(Collected data entries)
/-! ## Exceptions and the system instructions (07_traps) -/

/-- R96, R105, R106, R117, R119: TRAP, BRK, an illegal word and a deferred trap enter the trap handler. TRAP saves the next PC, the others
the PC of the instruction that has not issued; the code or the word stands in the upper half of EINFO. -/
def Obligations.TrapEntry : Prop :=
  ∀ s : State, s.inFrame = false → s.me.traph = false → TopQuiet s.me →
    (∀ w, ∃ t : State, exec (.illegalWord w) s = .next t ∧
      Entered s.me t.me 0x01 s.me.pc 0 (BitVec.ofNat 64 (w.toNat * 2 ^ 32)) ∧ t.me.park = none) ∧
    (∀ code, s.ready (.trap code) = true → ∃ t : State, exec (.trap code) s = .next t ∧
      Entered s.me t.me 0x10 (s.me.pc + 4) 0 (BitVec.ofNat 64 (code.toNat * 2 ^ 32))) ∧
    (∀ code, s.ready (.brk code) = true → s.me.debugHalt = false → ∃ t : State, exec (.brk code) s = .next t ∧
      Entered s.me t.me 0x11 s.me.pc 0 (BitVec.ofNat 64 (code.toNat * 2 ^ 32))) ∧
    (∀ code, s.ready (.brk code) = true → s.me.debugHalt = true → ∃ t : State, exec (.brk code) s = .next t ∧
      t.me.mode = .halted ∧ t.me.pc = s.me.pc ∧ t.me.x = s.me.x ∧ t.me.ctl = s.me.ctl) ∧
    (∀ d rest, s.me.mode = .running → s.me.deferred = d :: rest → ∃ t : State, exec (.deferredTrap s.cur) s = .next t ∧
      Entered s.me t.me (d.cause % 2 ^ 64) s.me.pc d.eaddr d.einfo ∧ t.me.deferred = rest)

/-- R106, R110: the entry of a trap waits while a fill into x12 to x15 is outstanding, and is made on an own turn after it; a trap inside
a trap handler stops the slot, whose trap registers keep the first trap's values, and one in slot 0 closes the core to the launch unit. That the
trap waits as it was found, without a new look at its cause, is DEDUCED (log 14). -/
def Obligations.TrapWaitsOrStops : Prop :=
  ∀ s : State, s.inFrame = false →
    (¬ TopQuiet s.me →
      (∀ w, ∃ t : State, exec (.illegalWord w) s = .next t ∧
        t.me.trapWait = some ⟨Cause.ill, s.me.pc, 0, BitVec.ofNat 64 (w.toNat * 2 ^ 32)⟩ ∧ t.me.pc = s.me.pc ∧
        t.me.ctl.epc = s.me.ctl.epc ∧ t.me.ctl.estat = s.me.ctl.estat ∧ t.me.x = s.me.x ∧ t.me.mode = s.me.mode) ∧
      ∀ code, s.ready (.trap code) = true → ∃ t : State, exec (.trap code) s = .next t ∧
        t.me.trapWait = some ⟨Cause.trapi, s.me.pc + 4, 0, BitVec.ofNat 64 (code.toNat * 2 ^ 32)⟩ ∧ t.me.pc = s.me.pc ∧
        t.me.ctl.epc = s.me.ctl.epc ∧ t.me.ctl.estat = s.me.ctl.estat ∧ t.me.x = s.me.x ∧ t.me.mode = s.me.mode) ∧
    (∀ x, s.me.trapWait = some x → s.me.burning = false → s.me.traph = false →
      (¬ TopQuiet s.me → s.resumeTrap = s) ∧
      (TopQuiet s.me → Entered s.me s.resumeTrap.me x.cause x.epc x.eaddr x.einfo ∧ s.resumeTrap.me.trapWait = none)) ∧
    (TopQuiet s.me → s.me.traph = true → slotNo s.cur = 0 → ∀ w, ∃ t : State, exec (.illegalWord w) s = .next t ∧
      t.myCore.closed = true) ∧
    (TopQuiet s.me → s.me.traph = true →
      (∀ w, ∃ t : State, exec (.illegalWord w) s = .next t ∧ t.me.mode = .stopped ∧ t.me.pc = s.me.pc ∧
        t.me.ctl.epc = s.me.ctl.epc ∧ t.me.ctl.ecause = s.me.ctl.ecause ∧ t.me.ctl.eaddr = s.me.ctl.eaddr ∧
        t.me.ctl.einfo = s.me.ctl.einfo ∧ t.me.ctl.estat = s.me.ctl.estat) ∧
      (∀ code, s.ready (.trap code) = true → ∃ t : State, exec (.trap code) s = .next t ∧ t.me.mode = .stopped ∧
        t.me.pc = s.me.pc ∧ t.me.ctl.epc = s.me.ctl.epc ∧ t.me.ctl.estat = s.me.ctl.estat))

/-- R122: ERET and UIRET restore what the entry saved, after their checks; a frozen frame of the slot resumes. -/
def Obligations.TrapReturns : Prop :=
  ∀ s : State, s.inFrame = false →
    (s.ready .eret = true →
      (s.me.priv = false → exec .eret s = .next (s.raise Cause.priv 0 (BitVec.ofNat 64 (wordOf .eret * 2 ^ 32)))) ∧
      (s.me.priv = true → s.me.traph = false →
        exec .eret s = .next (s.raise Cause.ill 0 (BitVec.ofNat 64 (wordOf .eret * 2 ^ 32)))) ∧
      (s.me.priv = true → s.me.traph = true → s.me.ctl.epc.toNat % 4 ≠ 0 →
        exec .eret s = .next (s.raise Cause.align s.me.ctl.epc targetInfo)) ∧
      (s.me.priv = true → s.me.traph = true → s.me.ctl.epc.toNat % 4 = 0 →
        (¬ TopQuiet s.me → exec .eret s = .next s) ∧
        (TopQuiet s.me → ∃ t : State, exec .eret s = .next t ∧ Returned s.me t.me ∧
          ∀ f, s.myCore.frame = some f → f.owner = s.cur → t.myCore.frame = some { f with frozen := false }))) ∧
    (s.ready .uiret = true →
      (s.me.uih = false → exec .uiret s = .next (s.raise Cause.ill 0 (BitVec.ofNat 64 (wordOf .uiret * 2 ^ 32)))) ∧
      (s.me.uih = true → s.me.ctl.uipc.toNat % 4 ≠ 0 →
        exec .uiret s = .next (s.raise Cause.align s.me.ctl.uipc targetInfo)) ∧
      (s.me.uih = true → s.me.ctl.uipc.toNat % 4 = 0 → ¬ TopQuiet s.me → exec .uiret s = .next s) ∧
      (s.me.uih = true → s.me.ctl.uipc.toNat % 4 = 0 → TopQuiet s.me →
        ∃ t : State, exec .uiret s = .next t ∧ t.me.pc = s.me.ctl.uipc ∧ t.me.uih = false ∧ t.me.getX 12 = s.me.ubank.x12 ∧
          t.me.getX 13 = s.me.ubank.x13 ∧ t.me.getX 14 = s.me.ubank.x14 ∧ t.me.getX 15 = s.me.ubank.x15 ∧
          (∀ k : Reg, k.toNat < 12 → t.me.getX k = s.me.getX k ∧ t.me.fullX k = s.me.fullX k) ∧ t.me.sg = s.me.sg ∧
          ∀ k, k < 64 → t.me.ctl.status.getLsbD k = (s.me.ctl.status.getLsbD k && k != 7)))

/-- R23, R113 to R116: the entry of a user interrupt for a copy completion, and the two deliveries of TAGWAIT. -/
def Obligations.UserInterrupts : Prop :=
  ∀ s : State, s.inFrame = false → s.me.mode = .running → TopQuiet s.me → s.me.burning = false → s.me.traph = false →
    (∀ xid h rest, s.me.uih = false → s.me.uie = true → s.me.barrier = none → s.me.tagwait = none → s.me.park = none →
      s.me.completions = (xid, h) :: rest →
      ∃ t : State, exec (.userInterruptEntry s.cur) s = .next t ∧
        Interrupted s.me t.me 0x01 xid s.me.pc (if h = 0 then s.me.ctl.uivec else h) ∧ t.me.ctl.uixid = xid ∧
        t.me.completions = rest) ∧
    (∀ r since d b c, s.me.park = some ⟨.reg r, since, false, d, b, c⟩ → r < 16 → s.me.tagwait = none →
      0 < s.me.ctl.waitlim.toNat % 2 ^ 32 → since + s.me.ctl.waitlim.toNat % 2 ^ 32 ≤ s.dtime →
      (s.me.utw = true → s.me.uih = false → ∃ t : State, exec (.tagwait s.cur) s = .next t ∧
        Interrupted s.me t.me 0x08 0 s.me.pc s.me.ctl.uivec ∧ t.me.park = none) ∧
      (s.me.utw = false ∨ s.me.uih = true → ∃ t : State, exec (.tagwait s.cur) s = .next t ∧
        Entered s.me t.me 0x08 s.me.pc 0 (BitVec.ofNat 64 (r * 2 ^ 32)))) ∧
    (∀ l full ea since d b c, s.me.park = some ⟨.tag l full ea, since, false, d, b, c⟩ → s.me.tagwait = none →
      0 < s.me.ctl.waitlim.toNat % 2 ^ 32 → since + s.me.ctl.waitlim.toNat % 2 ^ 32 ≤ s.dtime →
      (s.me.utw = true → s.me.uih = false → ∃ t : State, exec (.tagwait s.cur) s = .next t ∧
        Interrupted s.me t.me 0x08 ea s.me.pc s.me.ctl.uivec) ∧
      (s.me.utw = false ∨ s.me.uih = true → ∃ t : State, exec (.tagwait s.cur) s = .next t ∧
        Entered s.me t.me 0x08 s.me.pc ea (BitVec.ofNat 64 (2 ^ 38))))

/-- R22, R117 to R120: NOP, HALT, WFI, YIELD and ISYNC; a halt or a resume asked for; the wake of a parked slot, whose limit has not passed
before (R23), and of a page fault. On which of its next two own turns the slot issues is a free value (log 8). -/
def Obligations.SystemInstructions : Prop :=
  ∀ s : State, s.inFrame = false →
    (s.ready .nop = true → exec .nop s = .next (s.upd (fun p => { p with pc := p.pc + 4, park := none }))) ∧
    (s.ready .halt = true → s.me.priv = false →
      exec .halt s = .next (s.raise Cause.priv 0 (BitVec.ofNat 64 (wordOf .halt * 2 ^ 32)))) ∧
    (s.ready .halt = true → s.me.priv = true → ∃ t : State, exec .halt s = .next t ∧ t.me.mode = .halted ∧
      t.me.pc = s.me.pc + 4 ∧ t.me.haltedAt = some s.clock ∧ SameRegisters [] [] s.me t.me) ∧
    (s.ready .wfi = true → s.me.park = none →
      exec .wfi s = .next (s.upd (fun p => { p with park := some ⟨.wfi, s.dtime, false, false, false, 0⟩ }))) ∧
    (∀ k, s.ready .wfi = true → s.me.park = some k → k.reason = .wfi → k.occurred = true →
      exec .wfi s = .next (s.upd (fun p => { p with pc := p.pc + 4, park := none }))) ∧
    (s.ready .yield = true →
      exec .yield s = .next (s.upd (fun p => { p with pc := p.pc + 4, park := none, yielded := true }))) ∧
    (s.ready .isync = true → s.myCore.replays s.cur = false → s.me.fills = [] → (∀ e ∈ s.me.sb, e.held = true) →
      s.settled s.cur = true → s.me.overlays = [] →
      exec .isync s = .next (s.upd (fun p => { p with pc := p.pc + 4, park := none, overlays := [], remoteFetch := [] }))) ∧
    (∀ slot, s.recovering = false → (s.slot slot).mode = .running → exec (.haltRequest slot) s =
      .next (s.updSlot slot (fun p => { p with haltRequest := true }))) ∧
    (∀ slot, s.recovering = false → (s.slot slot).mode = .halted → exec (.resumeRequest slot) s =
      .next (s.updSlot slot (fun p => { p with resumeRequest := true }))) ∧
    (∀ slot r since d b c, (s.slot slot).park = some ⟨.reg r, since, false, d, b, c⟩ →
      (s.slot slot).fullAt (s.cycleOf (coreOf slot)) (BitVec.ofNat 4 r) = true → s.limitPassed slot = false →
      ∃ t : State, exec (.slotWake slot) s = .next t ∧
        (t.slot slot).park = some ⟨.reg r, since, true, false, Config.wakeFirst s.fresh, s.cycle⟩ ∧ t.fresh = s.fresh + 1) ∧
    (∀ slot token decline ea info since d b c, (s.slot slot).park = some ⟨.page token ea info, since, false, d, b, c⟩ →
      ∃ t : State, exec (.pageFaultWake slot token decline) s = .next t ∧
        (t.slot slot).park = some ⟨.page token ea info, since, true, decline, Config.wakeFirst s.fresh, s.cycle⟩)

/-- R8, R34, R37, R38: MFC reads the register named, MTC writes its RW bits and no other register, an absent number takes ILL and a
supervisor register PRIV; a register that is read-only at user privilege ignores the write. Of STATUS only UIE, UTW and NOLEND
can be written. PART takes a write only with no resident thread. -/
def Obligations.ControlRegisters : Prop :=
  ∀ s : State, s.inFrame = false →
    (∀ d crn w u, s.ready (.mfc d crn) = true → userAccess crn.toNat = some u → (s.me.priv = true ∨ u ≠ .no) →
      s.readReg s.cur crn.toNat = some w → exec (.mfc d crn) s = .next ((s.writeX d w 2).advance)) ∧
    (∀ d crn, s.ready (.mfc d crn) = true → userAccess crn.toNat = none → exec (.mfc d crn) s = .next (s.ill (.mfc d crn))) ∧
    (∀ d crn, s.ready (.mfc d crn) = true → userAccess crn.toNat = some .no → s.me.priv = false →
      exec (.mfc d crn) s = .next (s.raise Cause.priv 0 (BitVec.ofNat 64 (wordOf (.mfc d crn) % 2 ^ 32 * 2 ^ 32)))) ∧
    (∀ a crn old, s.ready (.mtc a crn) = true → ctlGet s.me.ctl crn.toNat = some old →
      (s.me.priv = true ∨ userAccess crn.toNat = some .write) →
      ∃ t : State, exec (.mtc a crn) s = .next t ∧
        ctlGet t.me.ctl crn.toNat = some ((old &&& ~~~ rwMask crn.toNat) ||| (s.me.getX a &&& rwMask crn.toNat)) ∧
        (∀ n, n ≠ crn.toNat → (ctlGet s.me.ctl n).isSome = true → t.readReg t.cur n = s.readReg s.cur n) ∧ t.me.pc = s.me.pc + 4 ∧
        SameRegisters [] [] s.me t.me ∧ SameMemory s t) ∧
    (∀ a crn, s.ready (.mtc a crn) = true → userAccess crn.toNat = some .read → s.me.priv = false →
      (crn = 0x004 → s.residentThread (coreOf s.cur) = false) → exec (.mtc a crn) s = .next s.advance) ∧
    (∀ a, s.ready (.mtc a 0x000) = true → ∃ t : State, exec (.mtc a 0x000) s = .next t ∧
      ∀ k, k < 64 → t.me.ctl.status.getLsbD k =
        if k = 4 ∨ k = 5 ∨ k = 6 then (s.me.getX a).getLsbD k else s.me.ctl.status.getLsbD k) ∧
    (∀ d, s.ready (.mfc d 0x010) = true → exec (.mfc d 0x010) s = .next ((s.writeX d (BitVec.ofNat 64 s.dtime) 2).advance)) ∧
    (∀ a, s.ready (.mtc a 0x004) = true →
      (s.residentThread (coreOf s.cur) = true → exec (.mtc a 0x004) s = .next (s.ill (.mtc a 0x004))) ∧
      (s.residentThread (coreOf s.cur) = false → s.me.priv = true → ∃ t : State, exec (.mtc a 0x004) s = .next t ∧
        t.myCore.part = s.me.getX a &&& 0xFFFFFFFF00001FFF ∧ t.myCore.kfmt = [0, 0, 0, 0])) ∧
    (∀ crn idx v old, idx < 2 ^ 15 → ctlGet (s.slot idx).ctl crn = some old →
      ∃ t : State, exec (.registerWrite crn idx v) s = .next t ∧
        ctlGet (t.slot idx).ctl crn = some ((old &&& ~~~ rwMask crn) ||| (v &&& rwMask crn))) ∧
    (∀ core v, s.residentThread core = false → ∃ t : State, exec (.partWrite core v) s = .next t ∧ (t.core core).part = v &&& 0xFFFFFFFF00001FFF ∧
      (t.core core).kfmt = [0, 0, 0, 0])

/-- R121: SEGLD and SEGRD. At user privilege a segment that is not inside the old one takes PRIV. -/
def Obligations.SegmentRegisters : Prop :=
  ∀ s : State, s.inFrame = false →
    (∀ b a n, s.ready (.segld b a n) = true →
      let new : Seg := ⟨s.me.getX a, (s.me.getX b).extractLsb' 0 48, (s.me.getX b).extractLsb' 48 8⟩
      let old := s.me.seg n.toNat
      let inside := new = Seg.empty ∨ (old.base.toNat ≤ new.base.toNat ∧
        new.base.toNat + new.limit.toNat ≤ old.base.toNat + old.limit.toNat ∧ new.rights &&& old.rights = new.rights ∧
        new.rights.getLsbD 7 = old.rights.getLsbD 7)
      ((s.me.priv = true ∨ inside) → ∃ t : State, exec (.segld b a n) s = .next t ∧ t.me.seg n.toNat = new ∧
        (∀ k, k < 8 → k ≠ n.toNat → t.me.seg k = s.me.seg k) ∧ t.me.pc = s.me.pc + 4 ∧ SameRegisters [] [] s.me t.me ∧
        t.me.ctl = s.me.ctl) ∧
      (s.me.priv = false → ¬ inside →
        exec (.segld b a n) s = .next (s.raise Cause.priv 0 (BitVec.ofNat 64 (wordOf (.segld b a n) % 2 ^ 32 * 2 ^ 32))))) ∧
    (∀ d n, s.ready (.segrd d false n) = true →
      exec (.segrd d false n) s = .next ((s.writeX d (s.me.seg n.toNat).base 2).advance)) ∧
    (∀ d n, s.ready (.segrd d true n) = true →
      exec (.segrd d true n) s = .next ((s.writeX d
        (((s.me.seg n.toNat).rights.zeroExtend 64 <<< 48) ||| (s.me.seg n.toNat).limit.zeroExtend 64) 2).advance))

→ What is required:
Of the entries above, repeat exactly the lines between the line with "(s.me.uih = false" and the line with "(s.me.ctl.status.getLsbD k && k != 7)))", inclusive, and no others.

→ Result:
      (s.me.uih = false → exec .uiret s = .next (s.raise Cause.ill 0 (BitVec.ofNat 64 (wordOf .uiret * 2 ^ 32)))) ∧
      (s.me.uih = true → s.me.ctl.uipc.toNat % 4 ≠ 0 →
        exec .uiret s = .next (s.raise Cause.align s.me.ctl.uipc targetInfo)) ∧
      (s.me.uih = true → s.me.ctl.uipc.toNat % 4 = 0 → ¬ TopQuiet s.me → exec .uiret s = .next s) ∧
      (s.me.uih = true → s.me.ctl.uipc.toNat % 4 = 0 → TopQuiet s.me →
        ∃ t : State, exec .uiret s = .next t ∧ t.me.pc = s.me.ctl.uipc ∧ t.me.uih = false ∧ t.me.getX 12 = s.me.ubank.x12 ∧
          t.me.getX 13 = s.me.ubank.x13 ∧ t.me.getX 14 = s.me.ubank.x14 ∧ t.me.getX 15 = s.me.ubank.x15 ∧
          (∀ k : Reg, k.toNat < 12 → t.me.getX k = s.me.getX k ∧ t.me.fullX k = s.me.fullX k) ∧ t.me.sg = s.me.sg ∧
          ∀ k, k < 64 → t.me.ctl.status.getLsbD k = (s.me.ctl.status.getLsbD k && k != 7)))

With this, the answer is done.